7 Methods Participants/Subjects –Number of participants –Major demographic characteristics –Ethical principles used Materials/Measures –“ingredients” Procedure –Subsection provides a detailed account of what happened in the study.

8 Results The Results section is the statistical reporting of the data. Its purpose is to describe what was found after statistically analyzing the data. Tables and figures are often used to convey important information in an organized manner.

9 Discussion The Discussion section reviews, interprets, and evaluates the results of the study using no statistics. Discussion sections typically begin by listing the hypotheses and then stating if the results supported or contradicted the hypotheses. Next, writers usually discuss similarities and differences between the current findings and findings of previous research. Any weaknesses of the current study are also reviewed and suggestions are made on improving the research design. Finally, a discussion section usually ends with the writer providing directions for future research.

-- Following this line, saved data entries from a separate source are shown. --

-- ==== Sys2Proof/Laws/Reader.lean ====
section
/-! SUPPORT. The bit-reader primitives: what a sequence of them answers, and the relations every one of them keeps between
the bit reader before and after, whatever it reads, and the faults each can raise. -/

namespace Sys2Proof.Machine

/-! ## Sequencing -/

theorem Reader.next_ok {α β : Type} {m : Reader α} {k : α → Reader β} {c c' : ReadCtx} {w : β} :
    Reader.next m k c = .ok w c' ↔ ∃ v d, m c = .ok v d ∧ k v d = .ok w c' := by
  simp only [Reader.next]; split <;> simp_all

theorem Reader.next_err {α β : Type} {m : Reader α} {k : α → Reader β} {c c' : ReadCtx} {e : Raise} :
    Reader.next m k c = .err e c' ↔ m c = .err e c' ∨ ∃ v d, m c = .ok v d ∧ k v d = .err e c' := by
  simp only [Reader.next]; split <;> simp_all

theorem Reader.next_of_ok {α β : Type} {m : Reader α} (k : α → Reader β) {c d : ReadCtx} {v : α}
    (h : m c = .ok v d) : Reader.next m k c = k v d := by simp [Reader.next, h]

theorem Reader.next_of_err {α β : Type} {m : Reader α} (k : α → Reader β) {c d : ReadCtx} {e : Raise}
    (h : m c = .err e d) : Reader.next m k c = .err e d := by simp [Reader.next, h]

/-! ## Relations kept by every primitive -/

/-- Whatever `m` answers from a context, the context it leaves stands in relation `R` to it. -/
def Reader.Keeps {α : Type} (R : ReadCtx → ReadCtx → Prop) (m : Reader α) : Prop :=
  ∀ c, (∀ v c', m c = .ok v c' → R c c') ∧ (∀ e c', m c = .err e c' → R c c')

theorem Reader.Keeps.ret {α : Type} {R : ReadCtx → ReadCtx → Prop} (refl : ∀ c, R c c) (v : α) :
    Reader.Keeps R (Reader.ret v) := fun c => ⟨fun _ _ h => by cases h; exact refl _, fun _ _ h => by cases h⟩

theorem Reader.Keeps.raise {α : Type} {R : ReadCtx → ReadCtx → Prop} (refl : ∀ c, R c c) (k : FaultKind) (i : Word) :
    Reader.Keeps R (Reader.raise k i : Reader α) := by
  intro c
  exact ⟨fun v c' h => by simp [Reader.raise] at h, fun e c' h => by
    simp only [Reader.raise, ReadResult.err.injEq] at h; exact h.2 ▸ refl c⟩

theorem Reader.Keeps.next {α β : Type} {R : ReadCtx → ReadCtx → Prop} (trans : ∀ a b c, R a b → R b c → R a c)
    {m : Reader α} {k : α → Reader β} (hm : Reader.Keeps R m) (hk : ∀ v, Reader.Keeps R (k v)) :
    Reader.Keeps R (Reader.next m k) := by
  intro c
  constructor
  · intro v c' h
    obtain ⟨w, d, h1, h2⟩ := Reader.next_ok.1 h
    exact trans _ _ _ ((hm c).1 _ _ h1) ((hk w d).1 _ _ h2)
  · intro e c' h
    rcases Reader.next_err.1 h with h | ⟨w, d, h1, h2⟩
    · exact (hm c).2 _ _ h
    · exact trans _ _ _ ((hm c).1 _ _ h1) ((hk w d).2 _ _ h2)

/-- The largest SEG_LEN a read may see. -/
def Segment.maxLen (g : Segment) : Nat := (g.oldLens.map BitVec.toNat).foldl max g.len.toNat

theorem foldl_max_le (l : List Nat) (a b : Nat) : l.foldl max a ≤ b ↔ a ≤ b ∧ ∀ x ∈ l, x ≤ b := by
  induction l generalizing a with
  | nil => simp
  | cons y l ih => simp [ih, and_assoc]

theorem Segment.maxLen_settled (g : Segment) (h : g.oldLens = []) : g.maxLen = g.len.toNat := by
  simp [Segment.maxLen, h]

/-- What a draw among a value and old ones gives is one of them. -/
theorem choose_mem {α : Type} (now : α) (olds : List α) (d : Nat) : (choose now olds d).1 ∈ now :: olds := by
  cases olds with
  | nil => simp [choose]
  | cons a l =>
    simp only [choose]
    generalize hi : Config.freeNat d % ((a :: l).length + 1) = i
    have hl : i < (now :: a :: l).length := by rw [← hi]; exact Nat.mod_lt _ (by simp)
    simp only [List.getD, List.getElem?_eq_getElem hl, Option.getD_some]
    exact List.getElem_mem hl

@[simp] theorem choose_nil {α : Type} (now : α) (d : Nat) : choose now [] d = (now, d) := rfl

theorem choose_len_le (g : Segment) (d : Nat) : (choose g.len g.oldLens d).1.toNat ≤ g.maxLen := by
  have h := choose_mem g.len g.oldLens d
  have b := (foldl_max_le (g.oldLens.map BitVec.toNat) g.len.toNat g.maxLen).1 (le_of_eq rfl)
  rcases List.mem_cons.1 h with h | h
  · rw [h]; exact b.1
  · exact b.2 _ (List.mem_map.2 ⟨_, h, rfl⟩)

/-- What every read keeps: POS never moves back and never passes what it may read, and a marker hit stays, with MARKER and
POS (40_bitreader.md R127, R141). -/
def PosKept (bound : Nat) (c c' : ReadCtx) : Prop :=
  c.br.pos.toNat ≤ c'.br.pos.toNat ∧ c'.br.pos.toNat ≤ max c.br.pos.toNat bound ∧
    (c.br.markerHit = true → c'.br.markerHit = true ∧ c'.br.marker = c.br.marker ∧ c'.br.pos = c.br.pos)

theorem PosKept.refl (n : Nat) (c : ReadCtx) : PosKept n c c := ⟨le_refl _, le_max_left _ _, fun h => ⟨h, rfl, rfl⟩⟩

theorem PosKept.trans (n : Nat) (a b c : ReadCtx) (h : PosKept n a b) (k : PosKept n b c) : PosKept n a c := by
  obtain ⟨h1, h2, h3⟩ := h
  obtain ⟨k1, k2, k3⟩ := k
  refine ⟨by omega, by omega, fun hm => ?_⟩
  obtain ⟨a1, a2, a3⟩ := h3 hm
  obtain ⟨b1, b2, b3⟩ := k3 a1
  exact ⟨b1, b2.trans a2, b3.trans a3⟩

/-- MARKER is a stopping marker exactly as MARKER_HIT says (10_state.md R22). -/
def MarkerOk (b : BitReader) : Prop := (b.markerHit = false → b.marker = 0) ∧ (b.markerHit = true → b.marker ∈ markerBytes)

theorem stop_mem (b : Byte) (h : (0xD0#8 ≤ b ∧ b ≤ 0xD7#8) ∨ b = 0xDC#8) : b ∈ markerBytes := by
  revert b; decide

/-- NextByte answers in one of four ways: a pad byte, a byte read with POS moved over it, a pad byte at a marker hit, or a
BitstreamMarkerError with the bit reader as it was (40_bitreader.md R123). -/
theorem nextByte_cases (g : Segment) (c : ReadCtx) :
    ∃ d, nextByte g c = padByte { c with draws := d } ∨
      (c.br.markerHit = false ∧ ∃ n b, c.br.pos.toNat + n ≤ g.maxLen ∧ nextByte g c = advance n b { c with draws := d }) ∨
      (c.br.markerHit = false ∧ ∃ b, b ∈ markerBytes ∧ nextByte g c = hitMarker b { c with draws := d }) ∨
      (∃ info, nextByte g c = Reader.raise .bitstreamMarker info { c with draws := d }) := by
  by_cases hm : c.br.markerHit = true
  · exact ⟨c.draws, .inl (by simp [nextByte, hm])⟩
  · have hm : c.br.markerHit = false := by simpa using hm
    have l1 := choose_len_le g c.draws
    have e1 : readLen g c = .ok (choose g.len g.oldLens c.draws).1 { c with draws := (choose g.len g.oldLens c.draws).2 } := rfl
    generalize hl : choose g.len g.oldLens c.draws = len at l1 e1
    simp only [nextByte, hm, Bool.false_eq_true, if_false, Reader.next_of_ok _ e1]
    by_cases h1 : len.1.toNat ≤ c.br.pos.toNat
    · exact ⟨len.2, .inl (by simp [h1])⟩
    · rw [if_neg h1]
      let r := choose (g.byte c.br.pos.toNat) ((g.oldBytes.filter fun x => x.1 == c.br.pos.toNat).map fun x => x.2) len.2
      have e2 : readByte g c.br.pos.toNat { c with draws := len.2 } = .ok r.1 { c with draws := r.2 } := rfl
      rw [Reader.next_of_ok _ e2]
      by_cases h2 : r.1 ≠ 0xFF#8
      · exact ⟨r.2, .inr (.inl ⟨trivial, 1, r.1, by omega, by simp [h2]⟩)⟩
      · rw [if_neg h2]
        have l2 := choose_len_le g r.2
        have e3 : readLen g { c with draws := r.2 } =
          .ok (choose g.len g.oldLens r.2).1 { c with draws := (choose g.len g.oldLens r.2).2 } := rfl
        generalize hl2 : choose g.len g.oldLens r.2 = len2 at l2 e3
        rw [Reader.next_of_ok _ e3]
        by_cases h3 : len2.1.toNat ≤ c.br.pos.toNat + 1
        · exact ⟨len2.2, .inr (.inr (.inr ⟨infoMarker true 0xFF#8, by simp [h3]⟩))⟩
        · rw [if_neg h3]
          let r2 := choose (g.byte (c.br.pos.toNat + 1))
            ((g.oldBytes.filter fun x => x.1 == c.br.pos.toNat + 1).map fun x => x.2) len2.2
          have e4 : readByte g (c.br.pos.toNat + 1) { c with draws := len2.2 } = .ok r2.1 { c with draws := r2.2 } := rfl
          rw [Reader.next_of_ok _ e4, afterFF]
          by_cases h4 : r2.1 = 0x00#8
          · exact ⟨r2.2, .inr (.inl ⟨trivial, 2, 0xFF#8, by omega, by simp [h4]⟩)⟩
          · by_cases h5 : (0xD0#8 ≤ r2.1 ∧ r2.1 ≤ 0xD7#8) ∨ r2.1 = 0xDC#8
            · exact ⟨r2.2, .inr (.inr (.inl ⟨trivial, r2.1, stop_mem _ h5, by rw [if_neg h4, if_pos h5]⟩))⟩
            · exact ⟨r2.2, .inr (.inr (.inr ⟨infoMarker false r2.1, by rw [if_neg h4, if_neg h5]⟩))⟩

theorem Segment.maxLen_lt (g : Segment) : g.maxLen < 2 ^ 25 := by
  have : g.maxLen ≤ 2 ^ 25 - 1 := (foldl_max_le _ _ _).2 ⟨by have := g.len.isLt; omega, fun x hx => by
    obtain ⟨y, -, rfl⟩ := List.mem_map.1 hx; have := y.isLt; omega⟩
  omega

/-- NextByte touches POS, the marker and PADCNT only, and keeps what every read keeps. -/
theorem nextByte_kept (g : Segment) :
    Reader.Keeps (fun c c' => PosKept g.maxLen c c' ∧ c'.br.bitcnt = c.br.bitcnt ∧ c'.br.bitreg = c.br.bitreg ∧
      (MarkerOk c.br → MarkerOk c'.br)) (nextByte g) := by
  intro c
  obtain ⟨d, h | ⟨hm, n, b, hn, h⟩ | ⟨hm, b, hb, h⟩ | ⟨info, h⟩⟩ := nextByte_cases g c <;> rw [h]
  · refine ⟨fun v c' h => ?_, fun e c' h => by simp [padByte] at h⟩
    simp only [padByte, ReadResult.ok.injEq] at h
    obtain ⟨-, rfl⟩ := h
    exact ⟨⟨le_refl _, le_max_left _ _, fun h => ⟨h, rfl, rfl⟩⟩, rfl, rfl, id⟩
  · refine ⟨fun v c' h => ?_, fun e c' h => by simp [advance] at h⟩
    simp only [advance, ReadResult.ok.injEq] at h
    obtain ⟨-, rfl⟩ := h
    have lt := g.maxLen_lt
    have e : (c.br.pos + BitVec.ofNat 25 n).toNat = c.br.pos.toNat + n := by
      simp only [BitVec.toNat_add, BitVec.toNat_ofNat]; omega
    refine ⟨⟨?_, ?_, fun h => by simp [hm] at h⟩, rfl, rfl, id⟩ <;> (simp only [e]; omega)
  · refine ⟨fun v c' h => ?_, fun e c' h => by simp [hitMarker, padByte] at h⟩
    simp only [hitMarker, padByte, ReadResult.ok.injEq] at h
    obtain ⟨-, rfl⟩ := h
    exact ⟨⟨le_refl _, le_max_left _ _, fun h => by simp [hm] at h⟩, rfl, rfl, fun _ => ⟨fun h => by simp at h, fun _ => hb⟩⟩
  · refine ⟨fun v c' h => by simp [Reader.raise] at h, fun e c' h => ?_⟩
    simp only [Reader.raise, ReadResult.err.injEq] at h
    obtain ⟨-, rfl⟩ := h
    exact ⟨PosKept.refl _ _, rfl, rfl, id⟩

/-- What every read of whole fields keeps: POS and the marker as `PosKept` says, and the bit reader's bounds. -/
def ReadKept (bound : Nat) (c c' : ReadCtx) : Prop := PosKept bound c c' ∧ (c.br.Ok → c'.br.Ok)

theorem ReadKept.refl (n : Nat) (c : ReadCtx) : ReadKept n c c := ⟨PosKept.refl n c, id⟩

theorem ReadKept.trans (n : Nat) (a b c : ReadCtx) (h : ReadKept n a b) (k : ReadKept n b c) : ReadKept n a c :=
  ⟨PosKept.trans n a b c h.1 k.1, fun x => k.2 (h.2 x)⟩

theorem fillLoop_kept (g : Segment) (n : Nat) (hn : n ≤ 16) (fuel : Nat) :
    Reader.Keeps (ReadKept g.maxLen) (fillLoop g n fuel) := by
  induction fuel with
  | zero => exact Reader.Keeps.ret (ReadKept.refl _) ()
  | succ fuel ih =>
    intro c
    simp only [fillLoop]
    by_cases hlt : c.br.bitcnt < n
    · simp only [hlt, if_true]
      have nb := nextByte_kept g c
      constructor
      · intro v c' h
        obtain ⟨b, d, h1, h2⟩ := Reader.next_ok.1 h
        obtain ⟨u, d2, h3, h4⟩ := Reader.next_ok.1 h2
        obtain ⟨p, e1, e2, m⟩ := nb.1 _ _ h1
        simp only [append, ReadResult.ok.injEq] at h3
        obtain ⟨-, rfl⟩ := h3
        refine ReadKept.trans _ _ _ _ ⟨?_, ?_⟩ ((ih _).1 _ _ h4)
        · exact p
        · rintro ⟨o1, o2, o3, o4⟩
          have ab := append_bits d.br b (by rw [e1, e2]; exact o2) (by omega)
          exact ⟨by simp only; omega, ab.2, (m ⟨o3, o4⟩).1, (m ⟨o3, o4⟩).2⟩
      · intro e c' h
        rcases Reader.next_err.1 h with h1 | ⟨b, d, h1, h2⟩
        · obtain ⟨p, e1, e2, m⟩ := nb.2 _ _ h1
          exact ⟨p, fun ⟨o1, o2, o3, o4⟩ => ⟨by omega, by rw [e1, e2]; exact o2, (m ⟨o3, o4⟩).1, (m ⟨o3, o4⟩).2⟩⟩
        · obtain ⟨p, e1, e2, m⟩ := nb.1 _ _ h1
          rcases Reader.next_err.1 h2 with h3 | ⟨u, d2, h3, h4⟩
          · simp [append] at h3
          · simp only [append, ReadResult.ok.injEq] at h3
            obtain ⟨-, rfl⟩ := h3
            refine ReadKept.trans _ _ _ _ ⟨?_, ?_⟩ ((ih _).2 _ _ h4)
            · exact p
            · rintro ⟨o1, o2, o3, o4⟩
              have ab := append_bits d.br b (by rw [e1, e2]; exact o2) (by omega)
              exact ⟨by simp only; omega, ab.2, (m ⟨o3, o4⟩).1, (m ⟨o3, o4⟩).2⟩
    · simp only [hlt, if_false]
      exact ⟨fun v c' h => by cases h; exact ReadKept.refl _ _, fun e c' h => by cases h⟩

10 Reference Section The last important section of an article is the list of references. In alphabetical order.

11 Dissecting a Research Article I.Research Questions/ Purpose of the Article II.Hypothesis III.Variables A.Independent Variable B.Dependent Variable IV.Methodology A.Who Participated? B.What did they do? V.Major Findings VI.Weaknesses of the Reserach

12 I. Research Question(s)/ Purpose of Article Every article has a purpose or a main research question to guide it. Sometimes this is formally stated while other times the reader must glean this information. You can find this information in the article's Introduction and, sometimes, the abstract.

13 II. Hypothesis You can usually find the hypothesis (or hypotheses) in the introduction and, sometimes, the abstract. Sometimes the hypothesis is formally stated; other times it is phrased as "We believe such and such will happen" or "We think this will happen".

14 III. Variables The answers to finding both the independent and dependent variables is usually found in the introduction and method sections (and sometimes the abstract). You can also figure out these variables from the hypothesis. It is usually best to first figure out the main variables or constructs of the study, and then choose which one is the IV and which one is the DV.

15 IV. Method For this part of the outline, you want to read through the Method section to see who participated in the study and what did they have to do. Under part (A) who participated section, you'll want to briefly state who did the study. Children? Ages? Gender? Parents? etc. Under part (B) you want to describe what the participants were instructed to do.

16 V. Major Findings Did the results of the experiment support their hypothesis? What were the major findings of the article? What happened?

17 Weaknesses of the Article This will usually be found in the discussion section. Also, as a keen observer you should be able to come up with some on your own.